To say that no one expected such a decision would be an understatement. Football players were set to move onto campus just a few days later, with other fall sports scheduled to arrive that week. The school administration was in Chicago, attending the HLC meeting regarding academic accreditation. Students had already paid deposits for their dorms, and everything seemed to be progressing positively. HEPC's decision left everyone stunned, especially the new Board members who felt they hadn't been given adequate opportunity to address the issues. The same night as the HEPC decision, after a lengthy meeting, the Board of Trustees made the difficult decision to initiate the process of dissolving the institution.
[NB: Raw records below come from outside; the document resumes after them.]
-- ==== Sys2Proof/Laws/State.lean ====
section
/-! SUPPORT. One lemma for each field under each update of the state, and reading back what an update wrote. -/

namespace Sys2Proof.Machine

theorem Tab.get_set_same {β : Type} (d : β) (t : Tab β) (n : Nat) (v : β) : Tab.get d (Tab.set t n v) n = v := by
  induction t with
  | nil => simp [Tab.set, Tab.get, Tab.find]
  | cons x r ih =>
    obtain ⟨k, w⟩ := x
    simp only [Tab.set]
    split
    · simp [Tab.get, Tab.find]
    · split
      · simp [Tab.get, Tab.find]
      · have : k ≠ n := fun h => ‹¬ n = k› h.symm
        simpa [Tab.get, Tab.find, this] using ih

theorem Tab.get_set_other {β : Type} (d : β) (t : Tab β) {n m : Nat} (h : m ≠ n) (v : β) :
    Tab.get d (Tab.set t n v) m = Tab.get d t m := by
  induction t with
  | nil => simp [Tab.set, Tab.get, Tab.find, h.symm]
  | cons x r ih =>
    obtain ⟨k, w⟩ := x
    simp only [Tab.set]
    split
    · simp [Tab.get, Tab.find, h.symm]
    · split
      · rename_i h1 h2
        subst h2
        simp [Tab.get, Tab.find, h.symm]
      · simp only [Tab.get, Tab.find] at ih ⊢
        split <;> simp_all

@[simp] theorem State.onChip_mem (s : State) (f : Chip → Chip) : (s.onChip f).mem = s.mem := rfl
@[simp] theorem State.onChip_scr (s : State) (f : Chip → Chip) : (s.onChip f).scr = s.scr := rfl
@[simp] theorem State.onChip_rep (s : State) (f : Chip → Chip) : (s.onChip f).rep = s.rep := rfl
@[simp] theorem State.onChip_chip (s : State) (f : Chip → Chip) : (s.onChip f).chip = f s.chip := rfl

@[simp] theorem State.mapCtx_mem (s : State) (g : Nat) (f : Ctx → Ctx) : (s.mapCtx g f).mem = s.mem := rfl
@[simp] theorem State.mapCtx_scr (s : State) (g : Nat) (f : Ctx → Ctx) : (s.mapCtx g f).scr = s.scr := rfl
@[simp] theorem State.mapCtx_rep (s : State) (g : Nat) (f : Ctx → Ctx) : (s.mapCtx g f).rep = s.rep := rfl
@[simp] theorem State.mapCtx_cores (s : State) (g : Nat) (f : Ctx → Ctx) : (s.mapCtx g f).chip.cores = s.chip.cores := rfl
@[simp] theorem State.mapCtx_jobs (s : State) (g : Nat) (f : Ctx → Ctx) : (s.mapCtx g f).chip.jobs = s.chip.jobs := rfl
@[simp] theorem State.mapCtx_launches (s : State) (g : Nat) (f : Ctx → Ctx) : (s.mapCtx g f).chip.launches = s.chip.launches := rfl
@[simp] theorem State.mapCtx_nextLid (s : State) (g : Nat) (f : Ctx → Ctx) : (s.mapCtx g f).chip.nextLid = s.chip.nextLid := rfl
@[simp] theorem State.mapCtx_wrapped (s : State) (g : Nat) (f : Ctx → Ctx) : (s.mapCtx g f).chip.wrapped = s.chip.wrapped := rfl
@[simp] theorem State.mapCtx_lastLid (s : State) (g : Nat) (f : Ctx → Ctx) : (s.mapCtx g f).chip.lastLid = s.chip.lastLid := rfl
@[simp] theorem State.mapCtx_lastJob (s : State) (g : Nat) (f : Ctx → Ctx) : (s.mapCtx g f).chip.lastJob = s.chip.lastJob := rfl
@[simp] theorem State.mapCtx_dispatched (s : State) (g : Nat) (f : Ctx → Ctx) : (s.mapCtx g f).chip.dispatched = s.chip.dispatched := rfl
@[simp] theorem State.mapCtx_reqs (s : State) (g : Nat) (f : Ctx → Ctx) : (s.mapCtx g f).chip.reqs = s.chip.reqs := rfl
@[simp] theorem State.mapCtx_phasers (s : State) (g : Nat) (f : Ctx → Ctx) : (s.mapCtx g f).chip.phasers = s.chip.phasers := rfl
@[simp] theorem State.mapCtx_tokens (s : State) (g : Nat) (f : Ctx → Ctx) : (s.mapCtx g f).chip.tokens = s.chip.tokens := rfl
@[simp] theorem State.mapCtx_barriers (s : State) (g : Nat) (f : Ctx → Ctx) : (s.mapCtx g f).chip.barriers = s.chip.barriers := rfl
@[simp] theorem State.mapCtx_apops (s : State) (g : Nat) (f : Ctx → Ctx) : (s.mapCtx g f).chip.apops = s.chip.apops := rfl
@[simp] theorem State.mapCtx_shaft (s : State) (g : Nat) (f : Ctx → Ctx) : (s.mapCtx g f).chip.shaft = s.chip.shaft := rfl
@[simp] theorem State.mapCtx_net (s : State) (g : Nat) (f : Ctx → Ctx) : (s.mapCtx g f).chip.net = s.chip.net := rfl
@[simp] theorem State.mapCtx_levels (s : State) (g : Nat) (f : Ctx → Ctx) : (s.mapCtx g f).chip.levels = s.chip.levels := rfl
@[simp] theorem State.mapCtx_code (s : State) (g : Nat) (f : Ctx → Ctx) : (s.mapCtx g f).chip.code = s.chip.code := rfl
@[simp] theorem State.mapCtx_scan (s : State) (g : Nat) (f : Ctx → Ctx) : (s.mapCtx g f).chip.scan = s.chip.scan := rfl
@[simp] theorem State.mapCtx_poison (s : State) (g : Nat) (f : Ctx → Ctx) : (s.mapCtx g f).chip.poison = s.chip.poison := rfl
@[simp] theorem State.mapCtx_scrPoison (s : State) (g : Nat) (f : Ctx → Ctx) : (s.mapCtx g f).chip.scrPoison = s.chip.scrPoison := rfl
@[simp] theorem State.mapCtx_repPoison (s : State) (g : Nat) (f : Ctx → Ctx) : (s.mapCtx g f).chip.repPoison = s.chip.repPoison := rfl
@[simp] theorem State.mapCtx_areas (s : State) (g : Nat) (f : Ctx → Ctx) : (s.mapCtx g f).chip.areas = s.chip.areas := rfl
@[simp] theorem State.mapCtx_migs (s : State) (g : Nat) (f : Ctx → Ctx) : (s.mapCtx g f).chip.migs = s.chip.migs := rfl
@[simp] theorem State.mapCtx_dems (s : State) (g : Nat) (f : Ctx → Ctx) : (s.mapCtx g f).chip.dems = s.chip.dems := rfl
@[simp] theorem State.mapCtx_cer (s : State) (g : Nat) (f : Ctx → Ctx) : (s.mapCtx g f).chip.cer = s.chip.cer := rfl
@[simp] theorem State.mapCtx_fab (s : State) (g : Nat) (f : Ctx → Ctx) : (s.mapCtx g f).chip.fab = s.chip.fab := rfl
@[simp] theorem State.mapCtx_host (s : State) (g : Nat) (f : Ctx → Ctx) : (s.mapCtx g f).chip.host = s.chip.host := rfl
@[simp] theorem State.mapCtx_sup (s : State) (g : Nat) (f : Ctx → Ctx) : (s.mapCtx g f).chip.sup = s.chip.sup := rfl
@[simp] theorem State.mapCtx_run (s : State) (g : Nat) (f : Ctx → Ctx) : (s.mapCtx g f).chip.run = s.chip.run := rfl
@[simp] theorem State.mapCtx_core (s : State) (g : Nat) (f : Ctx → Ctx) (m : Nat) : (s.mapCtx g f).core m = s.core m := rfl
@[simp] theorem State.mapCtx_job (s : State) (g : Nat) (f : Ctx → Ctx) (m : Nat) : (s.mapCtx g f).job m = s.job m := rfl
@[simp] theorem State.mapCtx_level (s : State) (g : Nat) (f : Ctx → Ctx) (m : Nat) : (s.mapCtx g f).level m = s.level m := rfl
@[simp] theorem State.mapCtx_cur (s : State) (g : Nat) (f : Ctx → Ctx) : (s.mapCtx g f).cur = s.cur := rfl

@[simp] theorem State.mapCore_mem (s : State) (n : Nat) (f : Core → Core) : (s.mapCore n f).mem = s.mem := rfl
@[simp] theorem State.mapCore_scr (s : State) (n : Nat) (f : Core → Core) : (s.mapCore n f).scr = s.scr := rfl
@[simp] theorem State.mapCore_rep (s : State) (n : Nat) (f : Core → Core) : (s.mapCore n f).rep = s.rep := rfl
@[simp] theorem State.mapCore_ctxs (s : State) (n : Nat) (f : Core → Core) : (s.mapCore n f).chip.ctxs = s.chip.ctxs := rfl
@[simp] theorem State.mapCore_jobs (s : State) (n : Nat) (f : Core → Core) : (s.mapCore n f).chip.jobs = s.chip.jobs := rfl
@[simp] theorem State.mapCore_launches (s : State) (n : Nat) (f : Core → Core) : (s.mapCore n f).chip.launches = s.chip.launches := rfl
@[simp] theorem State.mapCore_nextLid (s : State) (n : Nat) (f : Core → Core) : (s.mapCore n f).chip.nextLid = s.chip.nextLid := rfl
@[simp] theorem State.mapCore_wrapped (s : State) (n : Nat) (f : Core → Core) : (s.mapCore n f).chip.wrapped = s.chip.wrapped := rfl
@[simp] theorem State.mapCore_lastLid (s : State) (n : Nat) (f : Core → Core) : (s.mapCore n f).chip.lastLid = s.chip.lastLid := rfl
@[simp] theorem State.mapCore_lastJob (s : State) (n : Nat) (f : Core → Core) : (s.mapCore n f).chip.lastJob = s.chip.lastJob := rfl
@[simp] theorem State.mapCore_dispatched (s : State) (n : Nat) (f : Core → Core) : (s.mapCore n f).chip.dispatched = s.chip.dispatched := rfl
@[simp] theorem State.mapCore_reqs (s : State) (n : Nat) (f : Core → Core) : (s.mapCore n f).chip.reqs = s.chip.reqs := rfl
@[simp] theorem State.mapCore_phasers (s : State) (n : Nat) (f : Core → Core) : (s.mapCore n f).chip.phasers = s.chip.phasers := rfl
@[simp] theorem State.mapCore_tokens (s : State) (n : Nat) (f : Core → Core) : (s.mapCore n f).chip.tokens = s.chip.tokens := rfl
@[simp] theorem State.mapCore_barriers (s : State) (n : Nat) (f : Core → Core) : (s.mapCore n f).chip.barriers = s.chip.barriers := rfl
@[simp] theorem State.mapCore_apops (s : State) (n : Nat) (f : Core → Core) : (s.mapCore n f).chip.apops = s.chip.apops := rfl
@[simp] theorem State.mapCore_shaft (s : State) (n : Nat) (f : Core → Core) : (s.mapCore n f).chip.shaft = s.chip.shaft := rfl
@[simp] theorem State.mapCore_net (s : State) (n : Nat) (f : Core → Core) : (s.mapCore n f).chip.net = s.chip.net := rfl
@[simp] theorem State.mapCore_levels (s : State) (n : Nat) (f : Core → Core) : (s.mapCore n f).chip.levels = s.chip.levels := rfl
@[simp] theorem State.mapCore_code (s : State) (n : Nat) (f : Core → Core) : (s.mapCore n f).chip.code = s.chip.code := rfl
@[simp] theorem State.mapCore_scan (s : State) (n : Nat) (f : Core → Core) : (s.mapCore n f).chip.scan = s.chip.scan := rfl
@[simp] theorem State.mapCore_poison (s : State) (n : Nat) (f : Core → Core) : (s.mapCore n f).chip.poison = s.chip.poison := rfl
@[simp] theorem State.mapCore_scrPoison (s : State) (n : Nat) (f : Core → Core) : (s.mapCore n f).chip.scrPoison = s.chip.scrPoison := rfl
@[simp] theorem State.mapCore_repPoison (s : State) (n : Nat) (f : Core → Core) : (s.mapCore n f).chip.repPoison = s.chip.repPoison := rfl
@[simp] theorem State.mapCore_areas (s : State) (n : Nat) (f : Core → Core) : (s.mapCore n f).chip.areas = s.chip.areas := rfl
@[simp] theorem State.mapCore_migs (s : State) (n : Nat) (f : Core → Core) : (s.mapCore n f).chip.migs = s.chip.migs := rfl
@[simp] theorem State.mapCore_dems (s : State) (n : Nat) (f : Core → Core) : (s.mapCore n f).chip.dems = s.chip.dems := rfl
@[simp] theorem State.mapCore_cer (s : State) (n : Nat) (f : Core → Core) : (s.mapCore n f).chip.cer = s.chip.cer := rfl
@[simp] theorem State.mapCore_fab (s : State) (n : Nat) (f : Core → Core) : (s.mapCore n f).chip.fab = s.chip.fab := rfl
@[simp] theorem State.mapCore_host (s : State) (n : Nat) (f : Core → Core) : (s.mapCore n f).chip.host = s.chip.host := rfl
@[simp] theorem State.mapCore_sup (s : State) (n : Nat) (f : Core → Core) : (s.mapCore n f).chip.sup = s.chip.sup := rfl
@[simp] theorem State.mapCore_run (s : State) (n : Nat) (f : Core → Core) : (s.mapCore n f).chip.run = s.chip.run := rfl
@[simp] theorem State.mapCore_ctx (s : State) (n : Nat) (f : Core → Core) (m : Nat) : (s.mapCore n f).ctx m = s.ctx m := rfl
@[simp] theorem State.mapCore_job (s : State) (n : Nat) (f : Core → Core) (m : Nat) : (s.mapCore n f).job m = s.job m := rfl
@[simp] theorem State.mapCore_level (s : State) (n : Nat) (f : Core → Core) (m : Nat) : (s.mapCore n f).level m = s.level m := rfl
@[simp] theorem State.mapCore_cur (s : State) (n : Nat) (f : Core → Core) : (s.mapCore n f).cur = s.cur := rfl
@[simp] theorem State.mapCore_me (s : State) (n : Nat) (f : Core → Core) : (s.mapCore n f).me = s.me := rfl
Now, the primary concern is rapidly placing the students in different schools, a daunting task with only weeks remaining before other colleges commence their academic terms. Staff members received termination notices via email last Thursday night, leaving nearly 200 people scrambling to secure new employment immediately. The once-illuminated campus atop the hill has faded. The campus remains dark and quiet at night, with only a handful of people in offices during the day. Information is limited, and speculation abounds about the fate of the land and buildings.
The town is grappling with the immediate financial impact of HEPC's decision, and uncertainty fills the air regarding residents who lost their jobs and businesses that depended on student and visitor income.
"In our home among the mountains, with our little town, may we never forget the memories that still gather round. Swell the chorus, let it echo, over hill and vale. Hail to thee, our Alma Mater, Alderson-Broaddus, hail."